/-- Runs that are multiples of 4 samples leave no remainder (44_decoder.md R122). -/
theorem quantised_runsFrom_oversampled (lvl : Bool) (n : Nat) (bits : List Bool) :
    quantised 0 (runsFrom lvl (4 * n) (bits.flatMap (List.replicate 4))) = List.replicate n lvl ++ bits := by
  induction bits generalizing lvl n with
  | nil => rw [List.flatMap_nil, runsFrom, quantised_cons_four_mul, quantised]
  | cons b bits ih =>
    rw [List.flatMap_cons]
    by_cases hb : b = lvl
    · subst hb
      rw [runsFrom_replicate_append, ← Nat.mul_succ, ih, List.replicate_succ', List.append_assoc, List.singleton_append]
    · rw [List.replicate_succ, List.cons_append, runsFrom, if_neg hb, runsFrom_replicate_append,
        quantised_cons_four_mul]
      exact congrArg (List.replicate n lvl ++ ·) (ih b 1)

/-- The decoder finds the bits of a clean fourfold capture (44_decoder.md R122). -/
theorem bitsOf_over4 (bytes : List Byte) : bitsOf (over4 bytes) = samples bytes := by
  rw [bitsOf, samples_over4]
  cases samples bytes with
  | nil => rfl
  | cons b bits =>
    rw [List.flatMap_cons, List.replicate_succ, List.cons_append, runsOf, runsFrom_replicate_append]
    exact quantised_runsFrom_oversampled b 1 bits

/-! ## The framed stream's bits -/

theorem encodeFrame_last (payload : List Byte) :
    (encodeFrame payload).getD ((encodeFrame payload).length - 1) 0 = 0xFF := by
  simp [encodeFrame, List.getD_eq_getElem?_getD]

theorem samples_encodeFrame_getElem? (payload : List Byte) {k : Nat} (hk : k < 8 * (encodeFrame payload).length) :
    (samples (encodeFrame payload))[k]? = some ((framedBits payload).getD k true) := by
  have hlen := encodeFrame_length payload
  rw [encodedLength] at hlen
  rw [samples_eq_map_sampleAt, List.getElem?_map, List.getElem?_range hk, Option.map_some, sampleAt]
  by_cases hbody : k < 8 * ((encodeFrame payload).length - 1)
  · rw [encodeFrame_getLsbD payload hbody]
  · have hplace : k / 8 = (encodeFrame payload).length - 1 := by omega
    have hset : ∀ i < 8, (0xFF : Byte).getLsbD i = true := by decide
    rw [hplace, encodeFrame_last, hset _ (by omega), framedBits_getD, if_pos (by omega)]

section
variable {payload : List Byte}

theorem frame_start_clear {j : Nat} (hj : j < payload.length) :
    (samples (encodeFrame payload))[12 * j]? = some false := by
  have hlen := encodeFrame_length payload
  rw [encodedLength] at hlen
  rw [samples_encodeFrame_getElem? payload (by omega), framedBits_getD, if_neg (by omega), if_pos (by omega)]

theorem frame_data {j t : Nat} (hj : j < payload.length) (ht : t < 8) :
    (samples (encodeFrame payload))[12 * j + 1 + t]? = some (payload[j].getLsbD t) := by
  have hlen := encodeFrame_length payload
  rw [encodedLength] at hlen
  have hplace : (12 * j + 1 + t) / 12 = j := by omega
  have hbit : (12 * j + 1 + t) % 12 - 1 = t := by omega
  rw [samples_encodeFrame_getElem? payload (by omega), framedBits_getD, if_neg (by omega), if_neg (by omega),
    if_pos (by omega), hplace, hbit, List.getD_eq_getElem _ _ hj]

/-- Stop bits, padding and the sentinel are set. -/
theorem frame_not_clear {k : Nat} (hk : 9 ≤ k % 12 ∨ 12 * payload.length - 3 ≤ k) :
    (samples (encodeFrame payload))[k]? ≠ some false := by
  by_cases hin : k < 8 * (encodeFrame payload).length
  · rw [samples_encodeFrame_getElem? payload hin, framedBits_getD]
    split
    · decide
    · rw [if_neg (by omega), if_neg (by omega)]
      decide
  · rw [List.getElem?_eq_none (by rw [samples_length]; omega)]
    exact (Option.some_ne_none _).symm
---
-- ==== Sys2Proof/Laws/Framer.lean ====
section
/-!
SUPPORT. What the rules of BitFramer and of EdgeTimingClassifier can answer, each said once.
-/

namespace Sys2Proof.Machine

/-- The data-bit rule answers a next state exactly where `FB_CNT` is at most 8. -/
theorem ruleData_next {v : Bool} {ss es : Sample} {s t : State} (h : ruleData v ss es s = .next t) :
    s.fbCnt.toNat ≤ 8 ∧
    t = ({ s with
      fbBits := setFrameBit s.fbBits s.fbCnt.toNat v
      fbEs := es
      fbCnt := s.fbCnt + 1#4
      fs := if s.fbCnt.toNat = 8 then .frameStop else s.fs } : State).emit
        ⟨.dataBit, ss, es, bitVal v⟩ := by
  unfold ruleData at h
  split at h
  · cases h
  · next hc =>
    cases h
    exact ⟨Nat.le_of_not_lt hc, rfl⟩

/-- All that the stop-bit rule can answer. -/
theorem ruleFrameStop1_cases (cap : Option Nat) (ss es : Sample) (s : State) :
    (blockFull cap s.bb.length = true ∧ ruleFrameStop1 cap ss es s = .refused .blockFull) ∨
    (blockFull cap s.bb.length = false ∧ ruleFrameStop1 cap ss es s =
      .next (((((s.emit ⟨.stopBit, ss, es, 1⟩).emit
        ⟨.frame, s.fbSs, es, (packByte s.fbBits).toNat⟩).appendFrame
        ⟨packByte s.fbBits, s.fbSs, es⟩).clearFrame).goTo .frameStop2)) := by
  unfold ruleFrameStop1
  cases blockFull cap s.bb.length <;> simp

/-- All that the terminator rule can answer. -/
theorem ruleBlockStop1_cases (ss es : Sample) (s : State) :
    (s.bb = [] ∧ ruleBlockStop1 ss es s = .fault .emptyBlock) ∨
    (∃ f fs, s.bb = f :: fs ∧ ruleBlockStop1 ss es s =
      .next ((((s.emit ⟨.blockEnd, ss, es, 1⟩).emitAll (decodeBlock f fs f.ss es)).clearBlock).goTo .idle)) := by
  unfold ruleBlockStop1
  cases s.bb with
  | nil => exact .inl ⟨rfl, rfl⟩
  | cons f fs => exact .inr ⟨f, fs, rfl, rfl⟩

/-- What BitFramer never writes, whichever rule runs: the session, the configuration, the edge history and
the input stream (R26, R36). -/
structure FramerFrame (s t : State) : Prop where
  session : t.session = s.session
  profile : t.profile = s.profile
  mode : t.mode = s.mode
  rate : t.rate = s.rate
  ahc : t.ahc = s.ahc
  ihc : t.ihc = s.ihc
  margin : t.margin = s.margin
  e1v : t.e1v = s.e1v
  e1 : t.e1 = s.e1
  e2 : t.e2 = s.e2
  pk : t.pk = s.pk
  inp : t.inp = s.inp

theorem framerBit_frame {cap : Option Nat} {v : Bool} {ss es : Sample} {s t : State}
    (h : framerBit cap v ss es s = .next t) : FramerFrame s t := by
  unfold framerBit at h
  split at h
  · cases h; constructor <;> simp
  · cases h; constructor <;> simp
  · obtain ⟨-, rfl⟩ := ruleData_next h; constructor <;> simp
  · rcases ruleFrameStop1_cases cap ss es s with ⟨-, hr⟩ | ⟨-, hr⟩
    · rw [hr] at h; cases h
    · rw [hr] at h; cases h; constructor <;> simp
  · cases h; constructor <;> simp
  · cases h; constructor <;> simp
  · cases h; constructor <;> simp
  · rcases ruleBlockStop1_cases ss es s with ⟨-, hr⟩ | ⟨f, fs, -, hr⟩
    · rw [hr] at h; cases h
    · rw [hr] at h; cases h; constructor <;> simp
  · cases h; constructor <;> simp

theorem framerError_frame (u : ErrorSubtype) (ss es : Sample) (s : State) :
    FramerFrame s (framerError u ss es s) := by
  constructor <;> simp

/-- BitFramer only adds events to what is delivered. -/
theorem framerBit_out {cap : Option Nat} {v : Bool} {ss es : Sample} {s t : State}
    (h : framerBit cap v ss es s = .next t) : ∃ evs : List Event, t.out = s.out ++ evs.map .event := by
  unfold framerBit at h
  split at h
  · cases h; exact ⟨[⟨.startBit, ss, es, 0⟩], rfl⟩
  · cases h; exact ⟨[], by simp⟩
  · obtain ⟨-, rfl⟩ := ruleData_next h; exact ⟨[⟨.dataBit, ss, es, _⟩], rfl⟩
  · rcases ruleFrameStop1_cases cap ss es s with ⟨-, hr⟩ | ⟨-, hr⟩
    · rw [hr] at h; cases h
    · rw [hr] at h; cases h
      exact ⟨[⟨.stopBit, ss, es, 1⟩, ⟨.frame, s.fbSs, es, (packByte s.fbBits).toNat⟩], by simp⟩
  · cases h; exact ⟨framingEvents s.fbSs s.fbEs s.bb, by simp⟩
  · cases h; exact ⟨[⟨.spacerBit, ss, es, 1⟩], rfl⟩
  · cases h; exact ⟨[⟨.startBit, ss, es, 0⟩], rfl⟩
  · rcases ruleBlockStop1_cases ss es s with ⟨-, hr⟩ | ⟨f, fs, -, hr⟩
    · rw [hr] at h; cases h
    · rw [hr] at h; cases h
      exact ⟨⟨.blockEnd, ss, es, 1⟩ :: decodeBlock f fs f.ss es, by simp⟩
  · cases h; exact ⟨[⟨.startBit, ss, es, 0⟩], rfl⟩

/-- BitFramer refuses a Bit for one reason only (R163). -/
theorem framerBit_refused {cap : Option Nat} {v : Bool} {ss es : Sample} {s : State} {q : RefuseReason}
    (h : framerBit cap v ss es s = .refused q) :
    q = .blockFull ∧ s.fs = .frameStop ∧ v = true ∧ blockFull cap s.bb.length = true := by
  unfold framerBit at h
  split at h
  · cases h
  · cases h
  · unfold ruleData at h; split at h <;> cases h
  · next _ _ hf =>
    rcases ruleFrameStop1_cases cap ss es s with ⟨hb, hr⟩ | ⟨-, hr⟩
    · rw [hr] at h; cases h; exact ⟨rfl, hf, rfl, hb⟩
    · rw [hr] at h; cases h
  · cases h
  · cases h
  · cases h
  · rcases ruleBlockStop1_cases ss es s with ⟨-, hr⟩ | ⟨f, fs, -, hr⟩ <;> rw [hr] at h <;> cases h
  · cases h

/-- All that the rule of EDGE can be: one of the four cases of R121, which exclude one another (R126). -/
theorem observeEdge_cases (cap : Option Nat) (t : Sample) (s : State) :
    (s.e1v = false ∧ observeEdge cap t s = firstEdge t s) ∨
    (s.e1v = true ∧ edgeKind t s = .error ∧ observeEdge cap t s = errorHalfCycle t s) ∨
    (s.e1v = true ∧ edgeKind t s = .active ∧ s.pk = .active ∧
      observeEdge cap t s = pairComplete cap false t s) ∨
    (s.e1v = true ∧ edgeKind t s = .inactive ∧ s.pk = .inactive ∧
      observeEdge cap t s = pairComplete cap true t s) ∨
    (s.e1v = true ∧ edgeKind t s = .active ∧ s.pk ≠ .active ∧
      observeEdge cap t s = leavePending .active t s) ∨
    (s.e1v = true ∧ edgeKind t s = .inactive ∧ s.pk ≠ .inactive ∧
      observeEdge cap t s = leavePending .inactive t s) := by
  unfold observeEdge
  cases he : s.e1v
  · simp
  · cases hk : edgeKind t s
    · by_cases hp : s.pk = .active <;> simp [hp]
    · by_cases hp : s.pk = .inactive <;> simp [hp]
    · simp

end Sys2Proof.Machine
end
--
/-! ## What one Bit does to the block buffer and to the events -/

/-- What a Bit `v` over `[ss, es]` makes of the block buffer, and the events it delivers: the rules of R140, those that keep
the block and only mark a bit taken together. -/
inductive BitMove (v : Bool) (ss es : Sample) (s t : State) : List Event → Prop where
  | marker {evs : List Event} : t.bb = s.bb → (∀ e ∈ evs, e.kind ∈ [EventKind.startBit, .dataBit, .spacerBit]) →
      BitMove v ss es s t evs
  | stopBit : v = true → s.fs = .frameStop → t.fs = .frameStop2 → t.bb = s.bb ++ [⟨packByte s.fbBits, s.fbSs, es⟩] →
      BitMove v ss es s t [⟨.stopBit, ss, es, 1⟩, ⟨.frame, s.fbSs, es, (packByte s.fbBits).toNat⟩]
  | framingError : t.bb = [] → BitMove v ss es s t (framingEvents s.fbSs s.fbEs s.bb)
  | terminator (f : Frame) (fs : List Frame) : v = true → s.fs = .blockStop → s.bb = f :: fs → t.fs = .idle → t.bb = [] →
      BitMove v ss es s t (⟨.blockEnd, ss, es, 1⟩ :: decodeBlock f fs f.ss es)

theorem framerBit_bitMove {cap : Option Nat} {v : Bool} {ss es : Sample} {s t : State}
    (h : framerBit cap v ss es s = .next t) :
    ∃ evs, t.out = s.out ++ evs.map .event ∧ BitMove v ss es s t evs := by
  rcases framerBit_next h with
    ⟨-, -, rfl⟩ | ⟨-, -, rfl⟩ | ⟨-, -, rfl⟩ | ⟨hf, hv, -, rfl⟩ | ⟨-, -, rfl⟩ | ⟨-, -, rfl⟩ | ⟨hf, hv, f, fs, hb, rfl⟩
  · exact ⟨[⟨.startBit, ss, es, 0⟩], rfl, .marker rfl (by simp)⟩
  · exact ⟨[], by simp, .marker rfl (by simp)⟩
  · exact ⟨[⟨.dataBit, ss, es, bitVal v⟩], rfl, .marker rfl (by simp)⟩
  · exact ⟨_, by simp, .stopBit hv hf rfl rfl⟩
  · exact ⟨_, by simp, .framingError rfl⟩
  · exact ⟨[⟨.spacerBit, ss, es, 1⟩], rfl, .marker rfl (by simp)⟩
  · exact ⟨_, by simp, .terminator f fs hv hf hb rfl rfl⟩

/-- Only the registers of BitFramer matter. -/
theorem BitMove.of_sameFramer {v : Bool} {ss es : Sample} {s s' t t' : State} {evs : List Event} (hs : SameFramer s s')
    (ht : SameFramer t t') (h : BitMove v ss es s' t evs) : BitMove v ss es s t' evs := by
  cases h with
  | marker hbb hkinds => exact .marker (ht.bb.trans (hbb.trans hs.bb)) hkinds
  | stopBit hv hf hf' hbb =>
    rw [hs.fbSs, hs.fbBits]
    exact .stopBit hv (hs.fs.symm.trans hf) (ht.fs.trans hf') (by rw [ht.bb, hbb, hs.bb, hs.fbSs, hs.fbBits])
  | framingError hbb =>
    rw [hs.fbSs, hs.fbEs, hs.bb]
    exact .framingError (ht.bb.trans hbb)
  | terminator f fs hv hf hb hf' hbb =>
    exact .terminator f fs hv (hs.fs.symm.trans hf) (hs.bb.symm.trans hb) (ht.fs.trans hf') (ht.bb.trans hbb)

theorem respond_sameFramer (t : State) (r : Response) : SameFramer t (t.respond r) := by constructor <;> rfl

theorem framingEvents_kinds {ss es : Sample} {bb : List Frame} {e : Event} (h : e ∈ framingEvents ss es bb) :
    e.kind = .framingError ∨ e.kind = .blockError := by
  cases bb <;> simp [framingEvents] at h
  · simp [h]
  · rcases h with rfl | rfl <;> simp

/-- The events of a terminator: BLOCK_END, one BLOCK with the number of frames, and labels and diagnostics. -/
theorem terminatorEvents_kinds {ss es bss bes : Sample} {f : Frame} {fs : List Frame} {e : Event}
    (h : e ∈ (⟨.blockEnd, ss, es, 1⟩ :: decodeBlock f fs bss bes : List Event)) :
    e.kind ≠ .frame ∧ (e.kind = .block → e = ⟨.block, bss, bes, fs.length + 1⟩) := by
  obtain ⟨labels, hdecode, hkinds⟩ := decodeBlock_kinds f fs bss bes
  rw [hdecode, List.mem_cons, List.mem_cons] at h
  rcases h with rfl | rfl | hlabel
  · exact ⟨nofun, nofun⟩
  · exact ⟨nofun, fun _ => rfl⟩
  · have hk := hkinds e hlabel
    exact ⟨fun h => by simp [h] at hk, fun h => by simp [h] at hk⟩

Description of the task: Of all the lines in the records, how many have the word "stream"? Write only the number.

Exercise solution: 2